The final amendments will permit, where a registrant has not relied on Rule 457(o) to calculate a required filing fee and wants to increase the amount registered of one or more classes of securities on the registration statement, or add a new class, and decrease the amount of another class on the registration statement, the registrant may, in a pre-effective amendment, calculate the total filing fee due based on the then-current expected offering amounts, offering prices, and filing fee rates, and rely on Rule 457(b) to apply, as a credit against the current total filing fee due, the amounts previously paid in connection with the registration statement. New form instructions will permit a registrant claiming this type of offset to recalculate the filing fee in its entirety and claim an offset pursuant to Rule 457(b) in the amount of the filing fee previously paid in connection with the registration statement.
Apparently, none of the amendments discussed above were considered “technical amendments.” Ok. There are some of those, not even touched here.

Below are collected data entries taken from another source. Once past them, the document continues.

-- ==== Sys2Proof/Laws/Memory.lean ====
section
/-! SUPPORT. The laws of a store: a read after a write, and the canonical form that every write keeps. -/

namespace Sys2Proof.Machine

@[simp] theorem Memory.read_nil (a : Nat) : Memory.read [] a = 0 := rfl

theorem Memory.read_erase (m : Memory) (a b : Nat) :
    Memory.read (Memory.erase m a) b = if b = a then 0 else Memory.read m b := by
  induction m with
  | nil => simp [Memory.erase]
  | cons kb m ih =>
    obtain ⟨k, v⟩ := kb
    by_cases hk : k = a
    · subst hk
      simp only [Memory.erase, if_true, ih, Memory.read]
      by_cases hb : b = k
      · simp [hb]
      · simp [hb, Ne.symm hb]
    · simp only [Memory.erase, hk, if_false, Memory.read, ih]
      by_cases hkb : k = b
      · subst hkb; simp [hk]
      · simp [hkb]

theorem Memory.read_insert (m : Memory) (a b : Nat) (v : Byte) (h : Memory.read m a = 0)
    (hm : ∀ x ∈ m, x.1 ≠ a) :
    Memory.read (Memory.insert m a v) b = if b = a then v else Memory.read m b := by
  induction m with
  | nil =>
    by_cases hb : b = a
    · simp [Memory.insert, Memory.read, hb]
    · simp [Memory.insert, Memory.read, hb, Ne.symm hb]
  | cons kb m ih =>
    obtain ⟨k, w⟩ := kb
    have hk : k ≠ a := hm (k, w) List.mem_cons_self
    have hm' : ∀ x ∈ m, x.1 ≠ a := fun x hx => hm x (List.mem_cons_of_mem _ hx)
    simp only [Memory.read, hk, if_false] at h
    simp only [Memory.insert]
    by_cases hb : b = a
    · subst hb
      by_cases hak : b < k
      · simp [hak, Memory.read]
      · simp [hak, Memory.read, hk, ih h hm']
    · by_cases hak : a < k
      · simp [hak, Memory.read, hb, Ne.symm hb]
      · simp [hak, Memory.read, hb, ih h hm']

theorem Memory.mem_erase {m : Memory} {a : Nat} {x : Host.Cell} (h : x ∈ Memory.erase m a) : x ∈ m ∧ x.1 ≠ a := by
  induction m with
  | nil => simp [Memory.erase] at h
  | cons kb m ih =>
    obtain ⟨k, v⟩ := kb
    by_cases hk : k = a
    · simp only [Memory.erase, hk, if_true] at h
      exact ⟨List.mem_cons_of_mem _ (ih h).1, (ih h).2⟩
    · simp only [Memory.erase, hk, if_false, List.mem_cons] at h
      rcases h with rfl | h
      · exact ⟨List.mem_cons_self, hk⟩
      · exact ⟨List.mem_cons_of_mem _ (ih h).1, (ih h).2⟩

/-- A read after a write: the written byte at the written address, what was there before at every other. -/
@[simp] theorem Memory.read_write (m : Memory) (a b : Nat) (v : Byte) :
    Memory.read (Memory.write m a v) b = if b = a then v else Memory.read m b := by
  unfold Memory.write
  by_cases hv : v = Memory.unlisted
  · rw [if_pos hv, Memory.read_erase]
    subst hv
    rfl
  · rw [if_neg hv, Memory.read_insert _ _ _ _ (by simp [Memory.read_erase]) (fun x hx => (Memory.mem_erase hx).2),
      Memory.read_erase]
    by_cases hb : b = a <;> simp [hb]

theorem Memory.read_write_same (m : Memory) (a : Nat) (v : Byte) : Memory.read (Memory.write m a v) a = v := by simp

theorem Memory.read_write_other (m : Memory) {a b : Nat} (v : Byte) (h : b ≠ a) :
    Memory.read (Memory.write m a v) b = Memory.read m b := by simp [h]

theorem Memory.above_iff (m : Memory) (a : Nat) : Memory.above a m = true ↔ ∀ x ∈ m, a < x.1 := by
  induction m with
  | nil => simp [Memory.above]
  | cons kb m ih => obtain ⟨k, v⟩ := kb; simp [Memory.above, ih]

theorem Memory.wf_erase {m : Memory} (a : Nat) (h : Memory.wf m = true) : Memory.wf (Memory.erase m a) = true := by
  induction m with
  | nil => exact h
  | cons kb m ih =>
    obtain ⟨k, v⟩ := kb
    simp only [Memory.wf, Bool.and_eq_true, decide_eq_true_eq] at h
    by_cases hk : k = a
    · simpa [Memory.erase, hk] using ih h.2
    · simp only [Memory.erase, hk, if_false, Memory.wf, Bool.and_eq_true, decide_eq_true_eq]
      exact ⟨⟨h.1.1, (Memory.above_iff _ _).2 fun x hx => (Memory.above_iff _ _).1 h.1.2 x (Memory.mem_erase hx).1⟩,
        ih h.2⟩

theorem Memory.mem_insert {m : Memory} {a : Nat} {v : Byte} {x : Host.Cell} (h : x ∈ Memory.insert m a v) :
    x = (a, v) ∨ x ∈ m := by
  induction m with
  | nil => simpa [Memory.insert] using h
  | cons kb m ih =>
    obtain ⟨k, w⟩ := kb
    by_cases hak : a < k
    · simpa [Memory.insert, hak] using h
    · simp only [Memory.insert, hak, if_false, List.mem_cons] at h
      rcases h with rfl | h
      · exact .inr List.mem_cons_self
      · exact (ih h).imp_right (List.mem_cons_of_mem _)

theorem Memory.wf_insert {m : Memory} {a : Nat} {v : Byte} (hv : v ≠ Memory.unlisted) (hm : ∀ x ∈ m, x.1 ≠ a)
    (h : Memory.wf m = true) : Memory.wf (Memory.insert m a v) = true := by
  induction m with
  | nil => simpa [Memory.insert, Memory.wf, Memory.above] using hv
  | cons kb m ih =>
    obtain ⟨k, w⟩ := kb
    have hk : k ≠ a := hm (k, w) List.mem_cons_self
    have h0 := h
    simp only [Memory.wf, Bool.and_eq_true, decide_eq_true_eq] at h
    by_cases hak : a < k
    · have habove : Memory.above a ((k, w) :: m) = true := by
        rw [Memory.above_iff]
        intro x hx
        rcases List.mem_cons.1 hx with rfl | hx
        · exact hak
        · exact hak.trans ((Memory.above_iff _ _).1 h.1.2 x hx)
      simp only [Memory.insert, hak, if_true, Memory.wf, habove, Bool.and_true, Bool.and_eq_true, decide_eq_true_eq]
      exact ⟨hv, ⟨h.1.1, h.1.2⟩, h.2⟩
    · simp only [Memory.insert, hak, if_false, Memory.wf, Bool.and_eq_true, decide_eq_true_eq]
      refine ⟨⟨h.1.1, (Memory.above_iff _ _).2 fun x hx => ?_⟩, ih (fun x hx => hm x (List.mem_cons_of_mem _ hx)) h.2⟩
      rcases Memory.mem_insert hx with rfl | hx
      · show k < a
        omega
      · exact (Memory.above_iff _ _).1 h.1.2 x hx

/-- A write keeps the canonical form. -/
theorem Memory.wf_write {m : Memory} (a : Nat) (v : Byte) (h : Memory.wf m = true) :
    Memory.wf (Memory.write m a v) = true := by
  unfold Memory.write
  split
  · exact Memory.wf_erase a h
  · exact Memory.wf_insert ‹_› (fun x hx => (Memory.mem_erase hx).2) (Memory.wf_erase a h)

/-- Two canonical stores that read alike at every address are equal data. -/
theorem Memory.read_eq_zero_of_above {m : Memory} {a : Nat} (h : Memory.above a m = true) (b : Nat) (hb : b ≤ a) :
    Memory.read m b = 0 := by
  induction m with
  | nil => rfl
  | cons kb m ih =>
    obtain ⟨k, v⟩ := kb
    simp only [Memory.above, Bool.and_eq_true, decide_eq_true_eq] at h
    have : k ≠ b := by omega
    simp [Memory.read, this, ih h.2]

theorem Memory.ext_read {m n : Memory} (hm : Memory.wf m = true) (hn : Memory.wf n = true)
    (h : ∀ a, Memory.read m a = Memory.read n a) : m = n := by
  induction m generalizing n with
  | nil =>
    cases n with
    | nil => rfl
    | cons kb n =>
      obtain ⟨k, v⟩ := kb
      simp only [Memory.wf, Bool.and_eq_true, decide_eq_true_eq] at hn
      exact absurd (h k).symm (by simpa [Memory.read, Memory.unlisted] using hn.1.1)
  | cons kb m ih =>
    obtain ⟨k, v⟩ := kb
    have hm0 := hm
    simp only [Memory.wf, Bool.and_eq_true, decide_eq_true_eq] at hm
    cases n with
    | nil => exact absurd (h k) (by simpa [Memory.read, Memory.unlisted] using hm.1.1)
    | cons lw n =>
      obtain ⟨l, w⟩ := lw
      simp only [Memory.wf, Bool.and_eq_true, decide_eq_true_eq] at hn
      have hkl : k = l := by
        rcases Nat.lt_trichotomy k l with hlt | heq | hgt
        · have h1 := h k
          have : l ≠ k := by omega
          simp only [Memory.read, if_true, this, if_false,
            Memory.read_eq_zero_of_above hn.1.2 k (by omega)] at h1
          exact absurd h1 hm.1.1
        · exact heq
        · have h1 := h l
          have : k ≠ l := by omega
          simp only [Memory.read, if_true, this, if_false,
            Memory.read_eq_zero_of_above hm.1.2 l (by omega)] at h1
          exact absurd h1.symm hn.1.1
      subst hkl
      have hvw : v = w := by simpa [Memory.read] using h k
      subst hvw
      have : m = n := by
        refine ih hm.2 hn.2 fun a => ?_
        by_cases ha : k = a
        · subst ha
          rw [Memory.read_eq_zero_of_above hm.1.2 k (Nat.le_refl k),
            Memory.read_eq_zero_of_above hn.1.2 k (Nat.le_refl k)]
        · simpa [Memory.read, ha] using h a
      rw [this]

end Sys2Proof.Machine
end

The amendments generally will be effective on January 31, 2022. However, the SEC is adopting a phase-in period for the structuring requirements, beginning with large accelerated filers. Under the transition provisions, large accelerated filers will not need to comply with the structuring requirements until their filings submitted on or after 30 months after the January 31, 2022. All other filers will have an additional 12 months (i.e., 42 months after January 31, 2022) to comply with the structuring requirements. Compliance with the amended disclosure requirements other than the structuring requirements will be mandatory on the January 31, 2022 effective date. The amendments that will add or eliminate payment options will be effective on May 31, 2022.